I have spent the last year and a half watching the U.S. political race with baited breath. I was never really a "fan" of Obama and I wondered if it would be a case of people not wanting to vote for him for the racial issues. As things went along my "he's the lesser of two evils" became "maybe this is change to believe in".

Being in Canada, it's easy for us to say we don't have an interest in the election but we do in fact have a very vested interest in it. The U.S. economy affects us, the war affects us and the impact the U.S. has in the world affects us.

But more than the election, more than change, more than anything else, what really moved me yesterday was the sheer volume of people who voted. My biggest thing in elections is voting. It bothers me that more people don't exercise their right to vote. To see so many people voting for the first time and really believing they needed to be there made me so proud. For the first time in a very long time (if not ever) people believed their vote made a difference, that they needed to be there to share in history, that they needed to be a part of change. Watching the lines of voters just made me believe that people can work to change, people can stand up, people believe.

It will be interesting to see how the next four years play out. How he handles the change the U.S. (and possibly the world) needs will be fascinating to watch. I'm proud to be alive in this time. I'm proud of my U.S. neighbours. I'm proud to be a part of history.

Sunday, November 02, 2008

EEEEEEEEEEEEEEEEEEE


That sound you hear? Is me all giddy about my new wheels. It has been three months (well, really, four years of hell with the previous vehicle) to get here but I love it. More and more every day. And it's like I'm a proud momma or something but every time someone compliments me on it, I get all proud and loving!
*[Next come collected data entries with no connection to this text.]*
-- ==== Sys2Proof/Tests/Slice0.lean ====
section
/-! SUPPORT. Tests: ill-formed terms, words of the manual and their decoding, results of its worked cases, single steps, and for every
statement a state and operands that meet its hypotheses. -/

set_option Elab.async false

namespace Sys2Proof.Tests.Slice0
open Sys2Proof Sys2Proof.Machine

/-! ## Ill-formed terms -/

/-- Words under the wrong constructor: RET and RET.h by MOD bit 1, IREQ and IREQ.unb by MOD bit 2, an assigned word called unassigned. -/
theorem test_ill_words : ∀ i ∈ ([.ret ⟨0, 0, 0, 0, false, false, false, false, false, false, 2⟩, .retH ⟨0, 0, 0, 0, false, false, false, false, false, false, 0⟩,
    .ireq ⟨112, 0, 0, 0, false, false, false, false, false, false, 4⟩, .ireqUnb ⟨112, 0, 0, 0, false, false, false, false, false, false, 1⟩,
    .unassignedOpcodeWord 0] : List Instr), wellFormed i = false := by decide

/-- Commands and window events of a window that does not exist, and register writes outside their part of BAR0. -/
theorem test_ill_windows : ∀ i ∈ ([.launchGrid 64, .setContext 64, .loadImage 64, .writeValue 64, .waitValue 64, .copy 64, .decompress 64, .partition 64, .pin 64,
    .latencyTolerance 64, .saveContext 64, .resume 64, .waitValueTimeout 64, .sealAccept 64, .commandComplete 64, .windowEntryWrite false 0xFF8 8 0,
    .windowEntryWrite false 0x1800 8 0, .bar0RegisterWrite 0x1000 8 0, .bar0RegisterWrite 65536 8 0] : List Instr), wellFormed i = false := by decide

/-- Events of ports, host atomics, contexts and regions that do not exist. -/
theorem test_ill_host : ∀ i ∈ ([.hostMemRead 8 0 4, .hostMemWrite 8 0 [], .hostAtomic 8 0 4 .swap 0 0, .hostAtomic 0 0 2 .swap 0 0, .hostAtomic 0 4 8 .swap 0 0,
    .linkLockLost 8, .linkLockRegained 8, .linkLost 8, .trainingComplete 8, .flitReceive 8 true true [], .granuleIdleFlush 8, .wavelengthRetrained 8 0 true,
    .wavelengthRetrained 0 64 true, .preemptRequest 256, .saveAreaWrite 256, .graceExpire 256, .tlbInvalidate 256 0 0 0 [] [], .tlbInvalidate 0 16 0 0 [] [],
    .mailboxSend 8 0 (List.replicate 64 0), .mailboxSend 0 8 (List.replicate 64 0), .mailboxSend 1 1 (List.replicate 64 0), .mailboxSend 0 1 []] : List Instr),
    wellFormed i = false := by decide

/-- Events of pairs, rods, sectors, islands, masters and power units that do not exist. -/
theorem test_ill_units : ∀ i ∈ ([.pairIdle 256, .sectorFillComplete 256 0, .sectorFillComplete 0 1792, .writebackComplete 256 0, .writebackComplete 0 1792,
    .masterReset .engine 72, .masterReset .island 4096, .masterReset .island (1024 + 256), .masterReset .port 8, .abacusHangReset 256 0, .abacusHangReset 0 2, .abacusLeaseGrant 256,
    .abacusChunk 256 0, .abacusChunk 0 2, .watchdogExpire 256 0, .watchdogExpire 0 32, .islandRequestAccept 4 0 0, .islandRequestAccept 2 64 0,
    .islandResponse 0 512, .islandConfigError 1 256, .blendCommit 64 0, .blockModeWrite 64, .splatSortRelease 64 0 0, .splatSortRelease 0 8 0,
    .powerStateEnter (.core 512) 1, .powerStateEnter .device 0, .powerStateEnter .device 5, .powerWake (.cluster 64), .powerIssueHold 256 0 0,
    .powerIssueHold 0 32 0, .powerExitComplete (.core 512)] : List Instr), wellFormed i = false := by decide
/-- The fields of the worked IADD word of spec/09 (D 10, A 4, B 7, G 2, GN, TB, KB). -/
def f0 : FWord := ⟨10, 4, 7, 2, true, false, true, false, false, true, 0⟩

/-- The fields of the worked ATOM word of spec/10 (D 20, CAP 8, IDX 21, TYPE 6, SCOPE 4). -/
def m0 : MemWord := ⟨20, 8, 21, 0, false, false, false, false, 6, 0, 4, 0⟩

/-- The fields of the worked BRA word of spec/09 (G 3, DIV, TGT +8, JN +20). -/
def b0 : BrWord := ⟨3, false, true, 8, 20⟩

/-- The fields of the worked LI word of spec/09 (D 9, KD, 1.0). -/
def i0 : ImmWord := ⟨9, true, 0, 1065353216⟩

/-- Row 0_ of the opcode map (R228), with the fields of the worked words. -/
theorem test_decode_row_0a : ∀ e ∈ ([(0x0000500400EA9000, .nop f0), (0x0040500400EA9000, .iadd f0), (0x0080500400EA9000, .isub f0), (0x00C0500400EA9000, .imul f0), (0x0100500400EA9000, .imulh f0), (0x0140500400EA9000, .imad f0), (0x0180500400EA9000, .iaddc f0), (0x01C0500400EA9000, .imin f0)] : List (Nat × Instr)), decodeTableWord 64 e.1 = some e.2 := by decide

/-- Row 0_ of the opcode map (R228), with the fields of the worked words. -/
theorem test_decode_row_0b : ∀ e ∈ ([(0x0200500400EA9000, .imax f0), (0x0240500400EA9000, .iabs f0), (0x0280500400EA9000, .and f0), (0x02C0500400EA9000, .or f0), (0x0300500400EA9000, .xor f0), (0x0340500400EA9000, .andn f0), (0x0380500400EA9000, .shl f0), (0x03C0500400EA9000, .shr f0)] : List (Nat × Instr)), decodeTableWord 64 e.1 = some e.2 := by decide

/-- Row 1_ of the opcode map (R228), with the fields of the worked words. -/
theorem test_decode_row_1a : ∀ e ∈ ([(0x0400500400EA9000, .sar f0), (0x0440500400EA9000, .rotl f0), (0x0480500400EA9000, .bfx f0), (0x04C0500400EA9000, .bfi f0), (0x0500500400EA9000, .popc f0), (0x0540500400EA9000, .clz f0), (0x0580500400EA9000, .ctz f0), (0x05C0500400EA9000, .brev f0)] : List (Nat × Instr)), decodeTableWord 64 e.1 = some e.2 := by decide

/-- Row 1_ of the opcode map (R228), with the fields of the worked words. -/
theorem test_decode_row_1b : ∀ e ∈ ([(0x0600500400EA9000, .perm f0), (0x0640500400EA9000, .sel f0), (0x0680500400EA9000, .icmp f0), (0x06C0500400EA9000, .mov f0), (0x87004C003F800000, .li i0), (0x0740500400EA9000, .iadd64 f0), (0x0780500400EA9000, .isub64 f0), (0x07C0500400EA9000, .imad64 f0)] : List (Nat × Instr)), decodeTableWord 64 e.1 = some e.2 := by decide

/-- Row 2_ of the opcode map (R228), with the fields of the worked words. -/
theorem test_decode_row_2 : ∀ e ∈ ([(0x0800500400EA9000, .shl64 f0), (0x0840500400EA9000, .shr64 f0), (0x0880500400EA9000, .sar64 f0), (0x08C0500400EA9000, .icmp64 f0), (0x0900500400EA9000, .mov64 f0)] : List (Nat × Instr)), decodeTableWord 64 e.1 = some e.2 := by decide

/-- Row 3_ of the opcode map (R228), with the fields of the worked words. -/
theorem test_decode_row_3a : ∀ e ∈ ([(0x0C00500400EA9000, .cderive f0), (0x0C40500400EA9000, .caim f0), (0x0C80500400EA9000, .cstep f0), (0x0CC0500400EA9000, .cfloor f0), (0x0D00500400EA9000, .cspan f0), (0x0D40500400EA9000, .cwhere f0), (0x0D80500400EA9000, .cnarrow f0), (0x0DC0500400EA9000, .cprobe f0)] : List (Nat × Instr)), decodeTableWord 64 e.1 = some e.2 := by decide

/-- Row 3_ of the opcode map (R228), with the fields of the worked words. -/
theorem test_decode_row_3b : ∀ e ∈ ([(0x0E00500400EA9000, .ckind f0)] : List (Nat × Instr)), decodeTableWord 64 e.1 = some e.2 := by decide

/-- Row 4_ of the opcode map (R228), with the fields of the worked words. -/
theorem test_decode_row_4a : ∀ e ∈ ([(0x1000500400EA9000, .fadd f0), (0x1040500400EA9000, .fsub f0), (0x1080500400EA9000, .fmul f0), (0x10C0500400EA9000, .ffma f0), (0x1100500400EA9000, .ffms f0), (0x1140500400EA9000, .fnma f0), (0x1180500400EA9000, .fmin f0), (0x11C0500400EA9000, .fmax f0)] : List (Nat × Instr)), decodeTableWord 64 e.1 = some e.2 := by decide

/-- Row 4_ of the opcode map (R228), with the fields of the worked words. -/
theorem test_decode_row_4b : ∀ e ∈ ([(0x1200500400EA9000, .fcmp f0), (0x1240500400EA9000, .frnd f0), (0x1280500400EA9000, .ffrac f0), (0x12C0500400EA9000, .fclass f0), (0x1300500400EA9000, .frcp f0), (0x1340500400EA9000, .frsq f0), (0x1380500400EA9000, .fsqrt f0), (0x13C0500400EA9000, .fex2 f0)] : List (Nat × Instr)), decodeTableWord 64 e.1 = some e.2 := by decide

/-- Row 5_ of the opcode map (R228), with the fields of the worked words. -/
theorem test_decode_row_5a : ∀ e ∈ ([(0x1400500400EA9000, .flg2 f0), (0x1440500400EA9000, .fsin f0), (0x1480500400EA9000, .fcos f0), (0x14C0500400EA9000, .hadd2 f0), (0x1500500400EA9000, .hsub2 f0), (0x1540500400EA9000, .hmul2 f0), (0x1580500400EA9000, .hfma2 f0), (0x15C0500400EA9000, .hmin2 f0)] : List (Nat × Instr)), decodeTableWord 64 e.1 = some e.2 := by decide

/-- Row 5_ of the opcode map (R228), with the fields of the worked words. -/
theorem test_decode_row_5b : ∀ e ∈ ([(0x1600500400EA9000, .hmax2 f0), (0x1640500400EA9000, .hcmp2 f0), (0x1680500400EA9000, .dadd f0), (0x16C0500400EA9000, .dmul f0), (0x1700500400EA9000, .dfma f0), (0x1740500400EA9000, .dcmp f0), (0x1780500400EA9000, .cvt f0), (0x17C0500400EA9000, .cvtn f0)] : List (Nat × Instr)), decodeTableWord 64 e.1 = some e.2 := by decide

/-- Row 6_ of the opcode map (R228), with the fields of the worked words. -/
theorem test_decode_row_6 : ∀ e ∈ ([(0x1800500400EA9000, .cvtw f0), (0x1840500400EA9000, .dot4 f0), (0x1880500400EA9000, .dot8 f0), (0x18C0500400EA9000, .dot2h f0)] : List (Nat × Instr)), decodeTableWord 64 e.1 = some e.2 := by decide

/-- Row 7_ of the opcode map (R228), with the fields of the worked words. -/
theorem test_decode_row_7a : ∀ e ∈ ([(0x1C00500400EA9000, .shfl f0), (0x1C40500400EA9000, .shflx f0), (0x1C80500400EA9000, .shflup f0), (0x1CC0500400EA9000, .shfldn f0), (0x1D00500400EA9000, .ballot f0), (0x1D40500400EA9000, .vote f0), (0x1D80500400EA9000, .red f0), (0x1DC0500400EA9000, .scan f0)] : List (Nat × Instr)), decodeTableWord 64 e.1 = some e.2 := by decide

/-- Row 7_ of the opcode map (R228), with the fields of the worked words. -/
theorem test_decode_row_7b : ∀ e ∈ ([(0x1E00500400EA9000, .matchv f0), (0x1E40500400EA9000, .elect f0), (0x1E80500400EA9000, .ddx f0), (0x1EC0500400EA9000, .ddy f0), (0x1F00500400EA9000, .rduni f0)] : List (Nat × Instr)), decodeTableWord 64 e.1 = some e.2 := by decide

/-- Row 8_ of the opcode map (R228), with the fields of the worked words. -/
theorem test_decode_row_8a : ∀ e ∈ ([(0x2000500400EA9000, .rclaim f0), (0x2040500400EA9000, .rclaimt f0), (0x2080500400EA9000, .rrelease f0), (0x20C0500400EA9000, .rshare f0), (0x2100500400EA9000, .runshare f0), (0x2140500400EA9000, .deposit f0), (0x2180500400EA9000, .rmark f0), (0x21C0500400EA9000, .rarriv f0)] : List (Nat × Instr)), decodeTableWord 64 e.1 = some e.2 := by decide

/-- Row 8_ of the opcode map (R228), with the fields of the worked words. -/
theorem test_decode_row_8b : ∀ e ∈ ([(0xA200A00802A01840, .ld m0), (0xA240A00802A01840, .st m0), (0xA280A00802A01840, .ldf m0), (0xA2C0A00802A01840, .stf m0), (0xA300A00802A01840, .stcmp m0), (0xA340A00802A01840, .ldexp m0), (0xA380A00802A01840, .atom m0), (0xA3C0A00802A01840, .ldcap m0)] : List (Nat × Instr)), decodeTableWord 64 e.1 = some e.2 := by decide

/-- Row 9_ of the opcode map (R228), with the fields of the worked words. -/
theorem test_decode_row_9a : ∀ e ∈ ([(0xA400A00802A01840, .stcap m0), (0x2440500400EA9000, .sample f0), (0x2480500400EA9000, .fetch f0), (0x24C0500400EA9000, .rquery f0), (0x2500500400EA9000, .trace f0), (0xA540A00802A01840, .pref m0), (0x2580500400EA9000, .fence f0), (0xA5C0A00802A01840, .spwb m0)] : List (Nat × Instr)), decodeTableWord 64 e.1 = some e.2 := by decide

/-- Row 9_ of the opcode map (R228), with the fields of the worked words. -/
theorem test_decode_row_9b : ∀ e ∈ ([(0x2600500400EA9000, .dalloc f0), (0x2640500400EA9000, .dfree f0)] : List (Nat × Instr)), decodeTableWord 64 e.1 = some e.2 := by decide

/-- Row A_ of the opcode map (R228), with the fields of the worked words. -/
theorem test_decode_row_aa : ∀ e ∈ ([(0xA81A000008000014, .bra b0), (0x2840500400EA9000, .brai f0), (0xA89A000008000014, .call b0), (0x28C0500400EA9000, .calli f0), (0x2900500400EA9000, .ret f0), (0x2940500400EA9000, .join f0), (0x2980500400EA9000, .yield f0), (0x29C0500400EA9000, .exit f0)] : List (Nat × Instr)), decodeTableWord 64 e.1 = some e.2 := by decide

/-- Row A_ of the opcode map (R228), with the fields of the worked words. -/
theorem test_decode_row_ab : ∀ e ∈ ([(0x2A00500400EA9000, .bar f0), (0x2A40500400EA9000, .flagadd f0), (0x2A80500400EA9000, .flagwait f0), (0x2AC0500400EA9000, .qpush f0), (0x2B00500400EA9000, .qpop f0), (0x2B40500400EA9000, .trap f0), (0x2B80500400EA9000, .brk f0), (0x2BC0500400EA9000, .sleep f0)] : List (Nat × Instr)), decodeTableWord 64 e.1 = some e.2 := by decide

/-- Row B_ of the opcode map (R228), with the fields of the worked words. -/
theorem test_decode_row_ba : ∀ e ∈ ([(0x2C00500400EA9000, .rdsys f0), (0x2C40500400EA9000, .wrsys f0), (0x2E00500400EA9000, .cpy f0), (0x2E40500400EA9000, .cpyg f0), (0x2E80500400EA9000, .cpys f0), (0x2EC0500400EA9000, .hwait f0), (0x2F00500400EA9000, .htest f0), (0x2F40500400EA9000, .hcancel f0)] : List (Nat × Instr)), decodeTableWord 64 e.1 = some e.2 := by decide

/-- Row B_ of the opcode map (R228), with the fields of the worked words. -/
theorem test_decode_row_bb : ∀ e ∈ ([(0x2F80500400EA9000, .ringinit f0), (0x2FC0500400EA9000, .rwait f0)] : List (Nat × Instr)), decodeTableWord 64 e.1 = some e.2 := by decide

/-- Row C_ of the opcode map (R228), with the fields of the worked words. -/
theorem test_decode_row_ca : ∀ e ∈ ([(0x3000500400EA9000, .rfree f0), (0x3040500400EA9000, .macq f0), (0x3080500400EA9000, .mrel f0), (0x30C0500400EA9000, .mzero f0), (0x3100500400EA9000, .mma f0), (0x3140500400EA9000, .mmag f0), (0x3180500400EA9000, .mload f0), (0x31C0500400EA9000, .mstore f0)] : List (Nat × Instr)), decodeTableWord 64 e.1 = some e.2 := by decide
When I registered with OnStar yesterday they asked me one thing I loved and I said the heated seats. But really, I love the whole thing. I love the engine, I love the colour, I love the interior, I love the exterior, I love the satelitte radio, I love the fact it has it's OWN FREAKING PHONE NUMBER! and I love that it sends me emails to tell me it's doing well. Love love love this car.

What a ride though. I ordered it back in August and it has been nothing but trouble from the get go. The salesperson was not the most pleasant and was actually borderline insulting. I mean, I was buying a $40,000 car and she treated me like I was stealing from them. I had to beg to find out when it would arrive, if it was built yet etc. Added to that, when it did come in, it was a big inconvenience for them to have me come in to get it. I couldn't get here on Thursday or Friday as we had originally agreed due to the other events going on so when I asked for a Saturday appointment they were not at all accomodating.
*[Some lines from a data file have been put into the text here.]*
-- ==== Sys2Proof/Machine/Bits.lean ====
section
/-! DEFINITION. Byte order and bit order of the data formats (00_scope.md R16, R19; 20_memory.md R58 to R60). -/

namespace Sys2Proof.Machine

/-- `be32(v)`, v reduced modulo 2^32 (00_scope.md R19). -/
def be32 (v : Nat) : List Byte :=
  [BitVec.ofNat 8 (v / 2 ^ 24), BitVec.ofNat 8 (v / 2 ^ 16), BitVec.ofNat 8 (v / 2 ^ 8), BitVec.ofNat 8 v]

/-- `be16(v)` (00_scope.md R19). -/
def be16 (v : Nat) : List Byte := [BitVec.ofNat 8 (v / 2 ^ 8), BitVec.ofNat 8 v]

/-- The number of a big-endian byte sequence, `u32be` and `u16be` (00_scope.md R19). -/
def ofBE (s : List Byte) : Nat := s.foldl (fun n b => n * 256 + b.toNat) 0

/-- The byte holding up to eight bits, the first in bit 7, zero fill (20_memory.md R60). -/
def byteOfBits (w : Bits) : Byte :=
  BitVec.ofNat 8 ((List.range 8).foldl (fun n j => 2 * n + (w.getD j false).toNat) 0)

/-- `packbits(c)`: the `ceil(|c| / 8)` bytes holding c, bit k in bit `7 − (k mod 8)` of byte `floor(k / 8)`, zero fill
(43_huffman.md R122, 20_memory.md R60). -/
def packBits (w : Bits) : List Byte :=
  (List.range ((w.length + 7) / 8)).map fun k => byteOfBits ((w.drop (8 * k)).take 8)

/-- The bits of a byte, bit 7 first (20_memory.md R60). -/
def byteBits (b : Byte) : Bits := (List.range 8).map fun j => b.getLsbD (7 - j)

/-- The bit string of a byte sequence (20_memory.md R60). -/
def unpackBits (s : List Byte) : Bits := s.flatMap byteBits

end Sys2Proof.Machine
end

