-- ==== Sys2Proof/Machine/Flags.lean ====
section
/-! DEFINITION. CORE's flags: the STATUS word, its W1C write, the IRQ output (10_state.md R35, R45; 45_commands.md
R161, R162; 60_exceptions.md R175). -/

namespace Sys2Proof.Machine

/-- The IRQ output, a level (60_exceptions.md R175). -/
def State.irq (s : State) : Bool := (s.ieDone && s.done) || (s.ieErr && s.err)

/-- One bit at a place of a register word. -/
def bitAt (b : Bool) (k : Nat) : Word := (BitVec.ofBool b).setWidth 32 <<< k

/-- What STATUS reads: `BUSY | DONE<<1 | ERR<<2 | CMD_ERR<<3 | ABORTED<<4 | STAGE<<8 | OP<<12 | MODE<<13 | IRQ<<14`
(45_commands.md R161). -/
def State.statusWord (s : State) : Word :=
  bitAt s.busy 0 ||| bitAt s.done 1 ||| bitAt s.err 2 ||| bitAt s.cmdErr 3 ||| bitAt s.aborted 4
    ||| s.stage.code.setWidth 32 <<< 8 ||| bitAt s.op.bit 12 ||| bitAt s.mode.bit 13 ||| bitAt s.irq 14

/-- A write to STATUS: for k in 1 to 4, a 1 in bit k clears STATUS bit k; all other bits are ignored
(45_commands.md R162). -/
def State.w1c (v : Word) (s : State) : State :=
  { s with
    done := s.done && !v.getLsbD 1
    err := s.err && !v.getLsbD 2
    cmdErr := s.cmdErr && !v.getLsbD 3
    aborted := s.aborted && !v.getLsbD 4 }

end Sys2Proof.Machine
end

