-- ==== Sys2Proof/Machine/Rle.lean ====
section
/-! DEFINITION. The run-length coder (42_rle.md) and the meanings of RLE_ENC and RLE_DEC. -/

namespace Sys2Proof.Machine

/-- The maximal runs of a sequence, as (length, value) (42_rle.md R114). -/
def runs : List Byte → List (Nat × Byte)
  | [] => []
  | x :: xs =>
    match runs xs with
    | [] => [(1, x)]
    | (r, v) :: rest => if v = x then (r + 1, v) :: rest else (1, x) :: (r, v) :: rest

/-- The pairs of a run of length r: `floor(r / 255)` pairs (255, v), then (r mod 255, v) if that is not 0
(42_rle.md R114). -/
def runPairs (r : Nat) (v : Byte) : List Byte :=
  (List.replicate (r / 255) [(255 : Byte), v]).flatten ++
    if r % 255 = 0 then [] else [BitVec.ofNat 8 (r % 255), v]

/-- RLE_ENC (42_rle.md R114). -/
def rleEnc (X : List Byte) : List Byte := (runs X).flatMap fun p => runPairs p.1 p.2

/-- The pair loop of RLE_DEC, with n bytes already written (42_rle.md R115). -/
def rleDecFrom (cap : Nat) : Nat → List Byte → Except ErrKind (List Byte)
  | n, c :: v :: rest =>
    if c = 0 then .error .corruptBlock
    else if n + c.toNat > cap then .error .corruptBlock
    else match rleDecFrom cap (n + c.toNat) rest with
      | .ok out => .ok (List.replicate c.toNat v ++ out)
      | .error k => .error k
  | _, _ => .ok []

/-- RLE_DEC with the column capacity `cap`: the odd-length check comes first (42_rle.md R115). -/
def rleDec (cap : Nat) (R : List Byte) : Except ErrKind (List Byte) :=
  if R.length % 2 = 1 then .error .truncatedInput else rleDecFrom cap 0 R

/-- RLE_ENC applied to the buffers: `st.R <- RLE_ENC(st.M)` (44_pipeline.md R136). -/
def State.applyRleEnc (s : State) : Except ErrKind State := .ok { s with pairR := rleEnc s.rankM }

/-- RLE_DEC applied to the buffers: `st.M <- RLE_DEC(st.R)` (44_pipeline.md R142). -/
def State.applyRleDec (s : State) : Except ErrKind State :=
  match rleDec (capL s.cfg s.mode) s.pairR with
  | .ok M => .ok { s with rankM := M }
  | .error k => .error k

/-- RLE_ENC (42_rle.md R114). -/
def execRleEnc (s : State) : Result := s.settle .rle s.applyRleEnc

/-- RLE_DEC (42_rle.md R115). -/
def execRleDec (s : State) : Result := s.settle .rleInv s.applyRleDec

end Sys2Proof.Machine
end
Added to that, I had to do all the work throughout. I had to call about my lease termination for my last car, I had to deal with GMAC for my payment information, I had to call the insurance company...the list goes on...I had to do all the work. Again, for a car this price, you would think that they would have done a bit more ass kissing and a little less of the "you're putting us out" attitude. I suppose I should have expected it though. The three times I have been in the dealership someone was in there unhappy. Including yesterday with the woman hysterical in tears telling them they could keep their car she didn't want it anymore since it was such a hassle.

I know people who have had additional problems with that dealership and I can guarantee that I won't be going back. Not that I want to be all spoiled and pissy but considering the treatment I got when I bought my little $12000 tin can, this should have been a little easier and not felt like I was hurting them. Especially with the economy the way it is and the fact that I brought that business from an economy that was hurting for this business more.

Sigh....

The good things though...my insurance is actually $120 less a year in this car than it was in my five year old pop can. XM radio, which makes me laugh because I always make a new car CD for my new car and this time I started an iPod playlist but then realized, I have XM radio! So many good things. I'm excited to take it on the highway now because it's safer and drives better. I just love it. I haven't been this happy in a really long time and I'm liking it!